ASU's English department transforms its leadership, structure
Professor Mark Lussier, a specialist in Romantic literature and critical theory, has been named the new chair of the Department of English at Arizona State University, effective June 1, 2013.
Lussier assumes the post held previously by professor Maureen Daly Goggin, a rhetorician, who led the department since 2009. Goggin will return to research and teaching after a year of research leave.
“We are deeply grateful to professor Maureen Daly Goggin for her dedicated work as chair of the English department,” said George Justice, dean of humanities in ASU’s College of Liberal Arts and Sciences, in which the Department of English is the largest humanities unit. “Professor Goggin took on this extremely difficult task and pursued the work with vigor and a deep concern for all the citizens of the English department: our great faculty, students, staff and external partners.”
Justice, a scholar of 18th-century literature, whose tenure home is in English, said of Lussier, “I personally have known Mark for nearly 20 years and I look forward to helping him continue to serve the department, campus and community with the vigor that characterizes his long and distinguished career as a faculty member and ASU community member.”
As chair, Lussier hopes to position ASU’s English department – one of the largest and most productive in the United States – as a hub of interdisciplinary English studies.
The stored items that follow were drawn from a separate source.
-- ==== Sys2Proof/Machine/Frame.lean ====
section
/-! DEFINITION. The save frame (R438) and the scan image (R463): their size, their bytes and CRC-32C.
Bytes whose layout the manual leaves open are Config.openByte. -/

namespace Sys2Proof.Machine

/-! ### Sections -/

/-- Round up to a multiple. -/
def roundUp (n a : Nat) : Nat := (n + a - 1) / a * a

/-- Zero bytes up to a 256-byte boundary. -/
def padSection (l : List Byte) : List Byte := l ++ List.replicate (roundUp l.length 256 - l.length) 0

/-- The bytes of a frame whose layout is open. -/
def openBytes (seed n : Nat) : List Byte := (List.range n).map fun i => Config.openByte (seed + i)

/-- A crew's teams, in TEAM order. -/
def byNum (l : List (Nat × Team)) : List (Nat × Team) :=
  (List.range 10).flatMap fun n => l.filter fun t => t.2.num == n

/-- A mask as bytes. -/
def maskBytes (m : Mask) : List Byte := leBytes 128 m.toNat

/-- A stack entry of a path block: 288 bytes. -/
def stackBytes (seed : Nat) (e : StackEntry) : List Byte :=
  maskBytes e.outer ++ maskBytes e.pend ++ leBytes 8 e.ppc.toNat ++ leBytes 8 e.join.toNat ++ openBytes seed 16

/-- Bytes, with zeros up to a length. -/
def padTo (n : Nat) (l : List Byte) : List Byte := l ++ List.replicate (n - l.length) 0

/-- The first 256 bytes of a path block: what Table 4 names, in its order, in places that the manual leaves open
(assumption 85): PC, clause position, `md`, STATUS, flags, the monitor, the kind of wait. -/
def pathHead (p : Path) : List Byte :=
  let mon := p.monitor.map fun m => m.flake * 32
  padTo 256 (leBytes 8 p.pc.toNat ++ leBytes 8 p.hdrAddr.toNat ++ leBytes 4 p.hdrWord.toNat ++ leBytes 1 p.inClause.toNat ++
    leBytes 1 p.widx ++ leBytes 1 p.ll ++ leBytes 1 p.live.toNat ++ leBytes 4 p.md.toNat ++ leBytes 1 p.status.toNat ++
    leBytes 2 p.flags.toNat ++ leBytes 8 (mon.getD 0) ++ leBytes 1 mon.isSome.toNat ++ leBytes 1 p.wait.ctorIdx)

/-- A path block (Table 4): 9,856 bytes. -/
def pathBytes (seed : Nat) (p : Path) : List Byte :=
  let st := p.stack.flatMap (stackBytes seed)
  pathHead p ++ maskBytes p.xm ++ maskBytes p.domain ++ maskBytes p.done ++ st ++
    List.replicate (9216 - st.length) 0

/-- Grace depth, division state, DJOIN, width, role and budget: 128 bytes, in places that the manual leaves open
(assumption 85). -/
def teamHead (t : Team) : List Byte :=
  padTo 128 (leBytes 4 t.grace ++ leBytes 1 t.divided.toNat ++ leBytes 8 t.djoin.toNat ++ leBytes 4 t.width ++
    leBytes 1 t.role.ctorIdx ++ leBytes 4 t.budget)

/-- A team block (Table 4): 21,504 bytes. -/
def teamBytes (seed : Nat) (t : Team) : List Byte :=
  ((List.range 64).flatMap fun i => leBytes 8 (t.sget (BitVec.ofNat 6 i)).toNat) ++
  ((List.range 8).flatMap fun i => maskBytes (t.pget (BitVec.ofNat 3 i))) ++
  maskBytes t.retired ++ teamHead t ++ pathBytes seed t.path0 ++
  (if t.divided then pathBytes seed t.path1 else List.replicate 9856 0)

/-- Vector registers, lane-major. -/
def vregBytes (t : Team) : List Byte :=
  if t.uniform then []
  else (List.range t.width).flatMap fun l => (List.range t.budget).flatMap fun k =>
    leBytes 4 (t.vget (BitVec.ofNat 8 k) l).toNat

/-- Full/empty bits: bit i of byte j is the bit of word 8j + i. -/
def fullBytes (c : Crew) : List Byte :=
  (List.range (c.size / 32)).map fun j =>
    BitVec.ofNat 8 ((List.range 8).foldl (fun x i => x + (Store.get false c.full (8 * j + i)).toNat * 2 ^ i) 0)

/-- Slots a crew holds. -/
def heldSlots (c : Crew) (a : CoreSt) : List Nat :=
  if c.matrix then (List.range 32).filter fun i => a.claimed.getLsbD i else []

/-- The array section of a matrix-role crew. -/
def arrayBytes (seed : Nat) (a : CoreSt) : List Byte :=
  ((List.range 8192).flatMap fun i => leBytes 4 (Store.get 0 a.acc i).toNat) ++ openBytes seed 1024

/-- A barrier of the header: the arrival mask of some teams by TEAM, and the instance number that the
members have reached. -/
def barBytes (mine members : List Team) (sc : BarScope) (id : BitVec 2) : List Byte :=
  let live := members.filter fun t => t.live
  let inst := (live.map fun t => t.arrivals sc id).foldl Nat.min ((live.head?.map fun t => t.arrivals sc id).getD 0)
  let mask := (mine.filter fun t => t.live && decide (inst < t.arrivals sc id)).foldl (fun m t => m + 2 ^ t.num) 0
  leBytes 8 mask ++ leBytes 8 inst

/-- What a frame or an image is made from. -/
structure FrameIn where
  crew    : Crew
  grid    : Grid
  array   : CoreSt
  teams   : List (Nat × Team)
  /-- The teams of the crew's whole cluster. -/
  cluster : List Team
  tsc     : Nat
  seed    : Nat

/-- Bytes 12 to 1,023 of the header (Table 3). -/
def headerTail (f : FrameIn) : List Byte :=
  let c := f.crew
  let ts := f.teams.map fun t => t.2
  let ids : List (BitVec 2) := [0, 1, 2, 3]
  let bits := f.grid.record.idem.toNat + f.grid.record.res.toNat * 2 + c.matrix.toNat * 4 + f.grid.dom % 256 * 8 +
    f.grid.ver % 64 * 2 ^ 11 + ts.length % 16 * 2 ^ 17
  let l := leBytes 4 (f.grid.ctx % 2 ^ 20) ++ leBytes 4 c.grid ++ leBytes 4 c.x ++ leBytes 4 c.y ++ leBytes 4 c.z ++
    leBytes 8 f.grid.record.kdesc.toNat ++ leBytes 8 c.tags.toNat ++
    leBytes 4 (if c.matrix then f.array.claimed.toNat else 0) ++
    ((List.range 32).map fun i => BitVec.ofNat 8 (Store.get 0 f.array.gens i)) ++
    leBytes 4 bits ++ leBytes 8 c.issues ++ leBytes 8 f.tsc ++
    (ids.flatMap fun i => barBytes ts ts .crew i) ++ (ids.flatMap fun i => barBytes ts f.cluster .clu i)
  l ++ List.replicate (1012 - l.length) 0

/-- The sections after the header. -/
def frameBody (f : FrameIn) : List Byte :=
  let ts := byNum f.teams
  (ts.flatMap fun t => padSection (teamBytes (f.seed + 2 ^ 20 * t.2.num) t.2)) ++
  padSection (ts.flatMap fun t => vregBytes t.2) ++
  padSection (Store.getList 0 f.crew.scratch 0 f.crew.size) ++ padSection (fullBytes f.crew) ++
  ((heldSlots f.crew f.array).flatMap fun i => Store.getList 0 f.array.slots (8192 * i) 8192) ++
  (if f.crew.matrix then arrayBytes f.seed f.array else [])

/-- A whole frame, with its CRC (R438); the scan image has zero for CRC. -/
def frameBytes (f : FrameIn) (crc : Bool) : List Byte :=
  let body := frameBody f
  let rest := headerTail f ++ body
  leBytes 4 1 ++ leBytes 4 (1024 + body.length) ++ leBytes 4 (if crc then (crc32c rest).toNat else 0) ++ rest

/-- The size of a crew's frame (Table 2), without making it. -/
def frameSize (c : Crew) (a : CoreSt) (ts : List Team) : Nat :=
  let vec := (ts.map fun t => if t.uniform then 0 else t.width * t.budget * 4).sum
  1024 + 21504 * ts.length + roundUp vec 256 + roundUp c.size 256 + roundUp (c.size / 32) 256 +
  8192 * (heldSlots c a).length + (if c.matrix then 33792 else 0)

/-! ### Reading a frame (R439) -/

/-- Consecutive little-endian numbers of n bytes. -/
def numsOf (n : Nat) : Nat → List Byte → List Nat
  | 0, _ => []
  | k + 1, l => leNat (l.take n) :: numsOf n k (l.drop n)

/-- A table of the numbers that are not the default, by their places from a first one. -/
def tableOf {β : Type} [DecidableEq β] (dflt : β) (first : Nat) (l : List β) : Store β :=
  l.zipIdx.filterMap fun x => if x.1 = dflt then none else some (first + x.2, x.1)

/-- The masks of a path block. -/
def Path.fromBlock (p : Path) (l : List Byte) : Path :=
  if !p.live then p
  else
    let m := fun (i : Nat) => BitVec.ofNat 1024 (leNat ((l.drop (256 + 128 * i)).take 128))
    { p with xm := m 0, domain := m 1, done := m 2 }

/-- The arrivals of a team at the crew's and cluster's barriers, as the header gives them: the instance number, and one
more where the team's bit of the arrival mask is set (Table 3, R439). -/
def Team.fromBars (t : Team) (hd : List Byte) : Team :=
  if !t.live then t
  else
    let one := fun (t : Team) (x : Nat × BarScope × Nat) =>
      let b := hd.drop (x.1 + 16 * x.2.2)
      let n := leNat ((b.drop 8).take 8) + ((leNat (b.take 8)).testBit t.num).toNat
      { t with barArr := Store.set 0 t.barArr (barKey x.2.1 (BitVec.ofNat 2 x.2.2)) n }
    ((List.range 4).flatMap fun i => [(104, BarScope.crew, i), (168, BarScope.clu, i)]).foldl one t

/-- A team as its block gives it (Table 4): registers, retired mask and the paths' masks. What the manual gives no
place in a block is what the device kept. -/
def Team.fromBlock (t : Team) (l : List Byte) : Team :=
  let t := (numsOf 8 64 l).zipIdx.foldl (fun (t : Team) x => t.sset (BitVec.ofNat 6 x.2) (BitVec.ofNat 64 x.1)) t
  let t := (numsOf 128 8 (l.drop 512)).zipIdx.foldl
    (fun (t : Team) x => t.pset (BitVec.ofNat 3 x.2) (BitVec.ofNat 1024 x.1)) t
  { t with retired := BitVec.ofNat 1024 (leNat ((l.drop 1536).take 128)),
           path0 := t.path0.fromBlock (l.drop 1792), path1 := t.path1.fromBlock (l.drop 11648) }

/-- A vector team's registers from their bytes, lane-major. -/
def Team.fromLanes (t : Team) (l : List Byte) : Team :=
  let ws := (numsOf 4 (t.width * t.budget) l).toArray
  { t with v := (List.range t.budget).flatMap fun k => (List.range t.width).filterMap fun i =>
      let w := BitVec.ofNat 32 (ws.getD (i * t.budget + k) 0)
      if w = 0 then Option.none else some (vkey k i, w) }

/-- Teams and their vector registers, in order. -/
def teamsFrom : List (Nat × Team) → List Byte → List Byte → List (Nat × Team)
  | [], _, _ => []
  | t :: ts, blocks, lanes =>
    let x := t.2.fromBlock blocks
    let n := if x.uniform then 0 else x.width * x.budget * 4
    (t.1, if x.uniform then x else x.fromLanes lanes) :: teamsFrom ts (blocks.drop 21504) (lanes.drop n)

/-- An array as its section and the header give it. Slots that were not claimed have no bytes in the frame: theirs are zero
after it, which is the model's choice (R278, R438; assumption 86). -/
def CoreSt.fromFrame (a : CoreSt) (bs slots acc : List Byte) : CoreSt :=
  let claimed := BitVec.ofNat 32 (leNat ((bs.drop 48).take 4))
  let held := (List.range 32).filter fun i => claimed.getLsbD i
  { a with
    claimed := claimed,
    gens := tableOf 0 0 (numsOf 1 32 (bs.drop 52)),
    slots := held.zipIdx.flatMap fun x => tableOf 0 (8192 * x.1) ((slots.drop (8192 * x.2)).take 8192),
    acc := tableOf 0 0 ((numsOf 4 8192 acc).map (BitVec.ofNat 32)) }

/-- A saved crew as its frame's bytes give it (R438, Tables 2 to 4). -/
def SavedCrew.fromFrame (v : SavedCrew) (bs : List Byte) : SavedCrew :=
  let ts := byNum v.teams
  let lanes := bs.drop (1024 + 21504 * ts.length)
  let vec := (ts.map fun t => if t.2.uniform then 0 else t.2.width * t.2.budget * 4).sum
  let sp := lanes.drop (roundUp vec 256)
  let full := sp.drop (roundUp v.crew.size 256)
  let slots := full.drop (roundUp (v.crew.size / 32) 256)
  let bits := (full.take (v.crew.size / 32)).flatMap fun b => (List.range 8).map fun i => b.getLsbD i
  { v with
    teams := (teamsFrom ts (bs.drop 1024) lanes).map fun t => (t.1, t.2.fromBars bs),
    crew := { v.crew with
      scratch := tableOf 0 0 (sp.take v.crew.size), full := tableOf false 0 bits,
      tags := BitVec.ofNat 64 (leNat ((bs.drop 40).take 8)), issues := leNat ((bs.drop 88).take 8) },
    array := v.array.map fun a =>
      a.fromFrame bs slots (slots.drop (8192 * (heldSlots v.crew a).length)) }

/-! ### Sizes and makers -/

/-- Pages of 4 KiB. -/
def framePages (n : Nat) : Nat := (n + 4095) / 4096

/-! ### Of a resident crew -/

/-- A crew's teams, whatever their life. -/
def State.teamsOfCrew (s : State) (n : Nat) : List (Nat × Team) := s.teams.filter fun t => t.2.crew == n

/-- The state a frame or image of a resident crew shows. -/
def State.frameIn (s : State) (n : Nat) (tsc : Nat) : FrameIn :=
  let c := s.crew n
  { crew := c, grid := s.grid c.grid, array := s.coreSt c.core, teams := byNum (s.teamsOfCrew n),
    cluster := (s.gridTeams c.grid).filterMap fun x => if x.1.cluster = c.cluster then some x.2 else none,
    tsc := tsc, seed := 2 ^ 32 * s.fresh }

/-- A team with the done masks its crew shows. -/
def Crew.showDone (c : Crew) (x : Nat × Team) : Nat × Team :=
  match c.shown.lookup x.1 with
  | Option.none => x
  | some (a, b) => (x.1, { x.2 with path0 := { x.2.path0 with done := a }, path1 := { x.2.path1 with done := b } })

/-- The scan image of a crew, with its done masks as they were at the freeze (R463). -/
def State.scanImage (s : State) (n : Nat) : List Byte :=
  let f := s.frameIn n 0
  frameBytes { f with teams := f.teams.map f.crew.showDone } false

end Sys2Proof.Machine
end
He will seek resources for a cluster of new initiatives that build upon the department’s strengths in local-to-global outreach, and will work with faculty to reimagine the department’s programmatic structure.
Currently, the Department of English is comprised of several, interrelated programs spanning the art and science of language, including creative writing; English education; film and media studies; linguistics and TESOL (Teaching English to Speakers of Other Languages); literature; and rhetoric and composition.
In addition, English is also the home of the largest writing programs (composition instruction) in the U.S., shepherding some 10,000 ASU students per semester – in hundreds of majors and disciplines – through composition courses.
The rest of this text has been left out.